12. The apparatus of claim 2 wherein the first and second decompressing nodes provide decompression of redundant packets only with respect to uncompressed portions of antecedent packets.

13. The apparatus of claim 1 wherein the at least one compressing node and the first and second decompressing nodes are portions of network routers.

14. The apparatus of claim 1 wherein the at least one compressing node and the first and second decompressing nodes are non-router middle boxes attached on a single network line.

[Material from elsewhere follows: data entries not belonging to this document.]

-- ==== Sys2Proof/Machine/Pins.lean ====
section
/-! DEFINITION. The discrete inputs, the TAP and the PCIe link (R270, R388, R428, R599 to R609, R612, R615, R616). -/

namespace Sys2Proof.Machine

/-! ### Pin events (R606, R607) -/

/-- R599: pin codes. -/
def pinPerst : Nat := 1
def pinBrk : Nat := 2
def pinIntlk : Nat := 3
def pinFence : Nat := 4
def pinPps : Nat := 5

def State.pin (s : State) (p : Nat) : PinSt := SMap.get PinSt.reset s.pins.pins p
def State.onPin (s : State) (p : Nat) (f : PinSt → PinSt) : State :=
  { s with pins := { s.pins with pins := SMap.upd PinSt.reset s.pins.pins p f } }

/-- R607: a pin event: 1 STUCK, 2 STUCK_END, 3 EXCESS_EDGES, 4 STRAP_CHANGED; a log entry of severity WARNING. -/
def State.pinEvent (s : State) (p event : Nat) : State :=
  let x := s.pin p
  let ms := match x.since with | some t => s.since t / msU 1 | none => 0
  let s := s.log 6 3 (natLE 2 p ++ natLE 1 event ++ [0] ++ natLE 4 ms ++ natLE 4 x.ignored) true
  s.onPin p (fun y => { y with ignored := 0 })

/-- R606, R607: an edge beyond the followed rate: at most one event of a pin per second. -/
def State.excess (s : State) (p : Nat) : State :=
  let now := s.now
  let s := s.onPin p (fun x => { x with ignored := x.ignored + 1 })
  let due : Bool := match (s.pin p).excessAt with | some t => decide (msU 1000 ≤ s.since t) | none => true
  if due then (s.pinEvent p 3).onPin p (fun x => { x with excessAt := some now }) else s

/-- Local times no longer ago than `win`. -/
def State.lately (s : State) (win : Nat) (l : List W64) : List W64 := l.filter (fun t => s.since t < win)

/-- An assertion acts: since when the input is asserted. -/
def State.asserted (s : State) (p : Nat) : State :=
  let now := s.now
  s.onPin p (fun x => { x with since := some now, lastAt := some now })

/-- A release acts: a stuck input is stuck no more. -/
def State.released (s : State) (p : Nat) : State :=
  let s := if (s.pin p).stuck then s.pinEvent p 2 else s
  s.onPin p (fun x => { x with since := none, stuck := false, held := false })

/-- R606: releases of an input are ignored: `n` counted edges lie within `win`, and no quiet `win` has passed since. -/
def State.flooded (s : State) (p win n : Nat) : Bool :=
  let x := s.pin p
  let busy : Bool := match x.lastAt with | some t => decide (s.since t < win) | none => false
  busy && (x.held || n ≤ (s.lately win x.recent).length)

/-- The device runs: it is not COLD. -/
def State.powered (s : State) : Bool := s.pkg.dev != .cold

/-! ### PWRBRK_N (R428) -/

/-- PWRBRK_N_ASSERT: an acted assertion: k is clamped (R428). -/
def execPwrbrkNAssert (s : State) : Res :=
  s.withAlert (fun s =>
    let now := s.now
    let s := (s.asserted pinBrk).onPin pinBrk (fun x => { x with recent := now :: s.lately (msU 1000) x.recent })
    if s.powered && !s.pow.brk then s.brkOn else s)

/-- PWRBRK_N_RELEASE: the release has held for 1 ms: the clamp is removed, unless releases are ignored (R428, R606). -/
def execPwrbrkNRelease (s : State) : Res :=
  s.withAlert (fun s =>
    if (s.pin pinBrk).since.isNone then s
    else if s.flooded pinBrk (msU 1000) 100 then (s.excess pinBrk).onPin pinBrk (fun x => { x with held := true })
    else (s.released pinBrk).brkOff)

/-! ### LSR_INTLK_N (R270) -/

/-- LSR_INTLK_N_ASSERT: every launch gate closes and every port goes DOWN; probing goes on (R270). -/
def execLsrIntlkNAssert (s : State) : Res :=
  let s := (s.asserted pinIntlk).onFloe (fun f => { f with intlk := true })
  .next (if s.powered then s.shutAll else s)

/-- LSR_INTLK_N_RELEASE: the release has held for 100 ms: the links retrain, unless releases are ignored (R270, R606). -/
def execLsrIntlkNRelease (s : State) : Res :=
  if (s.pin pinIntlk).since.isNone then .next s
  else if s.flooded pinIntlk (10 * msU 1000) 10 then
    .next ((s.excess pinIntlk).onPin pinIntlk (fun x => { x with held := true }))
  else
    let now := s.now
    let s := (s.released pinIntlk).onPin pinIntlk (fun x => { x with recent := now :: s.lately (10 * msU 1000) x.recent })
    let s := s.onFloe (fun f => { f with intlk := false })
    .next (if s.floe.en && s.pkg.dev != .icebound then
      (List.range 16).foldl (fun s q => if s.lambdaLost (q / 4) then s else s.startProbing q) s else s)

/-! ### FENCE_N (R608) -/

/-- R488, R491, R608: MEM_FENCE becomes 1, as a write of class F, which ICEBOUND refuses (log entry 160). -/
def State.fenceNow (s : State) : State :=
  if !s.powered || s.pkg.dev = .icebound then s
  else (s.onMem (fun m => { m with memFence := true })).onDict (fun d => { d with gen := d.gen + 1 })

/-- FENCE_N_ASSERT: MEM_FENCE becomes 1; an assertion less than 1 ms after the previous one is ignored (R606, R608). -/
def execFenceNAssert (s : State) : Res :=
  if s.flooded pinFence (msU 1) 0 then .next (s.excess pinFence)
  else .next (s.asserted pinFence).fenceNow

/-- FENCE_N_RELEASE: the fence stays (R606, R608). -/
def execFenceNRelease (s : State) : Res := if (s.pin pinFence).since.isNone then .next s else .next (s.released pinFence)

/-! ### SYNC_PPS (R388) -/

/-- SYNC_PPS_EDGE: an edge steers the domain manager; one less than 0.9 s after the last is ignored (R388, R606). -/
def execSyncPpsEdge (s : State) : Res :=
  if s.flooded pinPps (msU 900) 0 then .next (s.excess pinPps)
  else .next ((((s.released pinPps).asserted pinPps).land (dk 0x4000 8)).ppsSteer)

/-! ### Straps, timers and excess edges (R606) -/

/-- RACKPOS_CHANGE: a changed strap has held for 1 s: one pin event, and nothing else (R606). -/
def execRackposChange (strap : Nat) (s : State) : Res :=
  if s.powered && strap < 6 then .next (s.pinEvent (6 + strap) 4) else .next s

/-- PIN_STUCK_TIMEOUT: an input has outlasted its timer; SYNC_PPS has none unless FT_PPS_EN is 1 (R606). -/
def execPinStuckTimeout (pin : Nat) (s : State) : Res :=
  if !s.powered || (s.pin pin).stuck || ((s.pin pin).since.isNone && pin != pinPps) then .next s
  else if pin = pinBrk || pin = pinIntlk || pin = pinFence || (pin = pinPps && s.clk.ppsEn) then
    .next ((s.pinEvent pin 1).onPin pin (fun x => { x with stuck := true }))
  else .next s

/-- PIN_EXCESS_EDGE: an edge beyond the followed rate of an input that has one (R606). -/
def execPinExcessEdge (pin : Nat) (s : State) : Res :=
  if s.powered && pinBrk ≤ pin && pin ≤ pinPps then .next (s.excess pin) else .next s

/-! ### The TAP (R615, R616) -/

/-- TRST_N_ASSERT: the TAP is held in Test-Logic-Reset, where IDCODE is in effect (R616). -/
def execTrstNAssert (s : State) : Res := .next { s with pins := { s.pins with tapReset := true, tap := .idcode } }

/-- TRST_N_RELEASE: the TAP is free to move (R616). -/
def execTrstNRelease (s : State) : Res := .next { s with pins := { s.pins with tapReset := false } }

/-- The rails that the power-on reset watches are up. -/
def Pins.railsUp (p : Pins) : Bool := p.aux && p.io && p.fle && !p.por

/-- R615: the instruction that acts: BYPASS where it is not available. -/
def State.tapActs (s : State) (i : TapInstr) : TapInstr :=
  let ext := s.pins.perst && s.pins.railsUp
  match i with
  | .extest => if ext then i else .bypass
  | .extestPulse => if ext then i else .bypass
  | .extestTrain => if ext then i else .bypass
  | .stackedDie d => if s.errs.prodLock || 8 ≤ d then .bypass else i
  | .hbm h => if s.errs.prodLock || 24 ≤ h then .bypass else i
  | _ => i

/-- TAP_INSTRUCTION: an instruction is loaded; it changes neither the device state nor a dictionary value (R615, R616). -/
def execTapInstruction (i : TapInstr) (s : State) : Res :=
  if s.pins.tapReset then .next s else .next { s with pins := { s.pins with tap := s.tapActs i } }

/-- R615: IDCODE. -/
def Part.idcode (p : Part) : W32 := p.rev ++ 0x7A24#16 ++ p.mfr ++ 1#1

/-! ### The PCIe link (R612) -/

/-- PCIE_LINK_DOWN: the link goes down for a reason other than a reset; no device state changes (R612). -/
def execPcieLinkDown (s : State) : Res := .next s.linkDown

/-- PCIE_LINK_UP: the link comes back (R612); it cannot while the device is COLD (R613). -/
def execPcieLinkUp (s : State) : Res := if s.powered then .next { s with pins := { s.pins with pcieUp := true } } else .next s

end Sys2Proof.Machine
end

15. An apparatus for reducing redundant data transmissions in a network, the apparatus comprising at least one compressing node and at least a first and second decompressing node connected in series along at least one transmission path from the at least one compressing node, packets from the at least one compressing node passing first through the first decompressing node and then to the second decompressing node, all nodes intercommunicating and spatially separated on the network and operating according to stored programs executed by electronic hardware;

wherein the at least one compressing node:

(a) receives and stores at least a portion of an antecedent network packet and marks the antecedent network packet for storage of the portion, at one of the first and second decompressing nodes according to a system distributing storage of different network packets from the at least one compressing node among ones of the first and second decompressing nodes;

(b) excises at least a portion of a subsequent network packet that is redundant with the stored portion of the antecedent network packet and marking the subsequent network packet for decompression by a same one of the first and second decompressing node as was marked to store the portion of the antecedent network packet;

wherein the first decompressing node:

(a) receives a given antecedent network packet and stores a portion of the given antecedent network packet as marked by the at least one compressing node for storage by the first decompressing nodes;

(b) receives a given subsequent network packet, which is subsequent to the given antecedent network packet; and

(c) restores a previously excised portion of the given subsequent network packet from the stored portion of the given antecedent network packet using the stored portion of the given antecedent network packet and then forwards the restored given subsequent network packet to the second decompressing node; and

wherein the second decompressing node:

(a) receives a second given antecedent network packet from the first decompressing node and stores a portion of the second given antecedent network packet as marked by the at least one compressing node for storage by the second decompressing node;

(b) receives a second given subsequent network packet, which is subsequent to the second given antecedent network packet; and

(c) restores a previously excised portion of the second given subsequent network packet from the stored portion of the second given antecedent network packet using the stored portion of the second given antecedent network packet.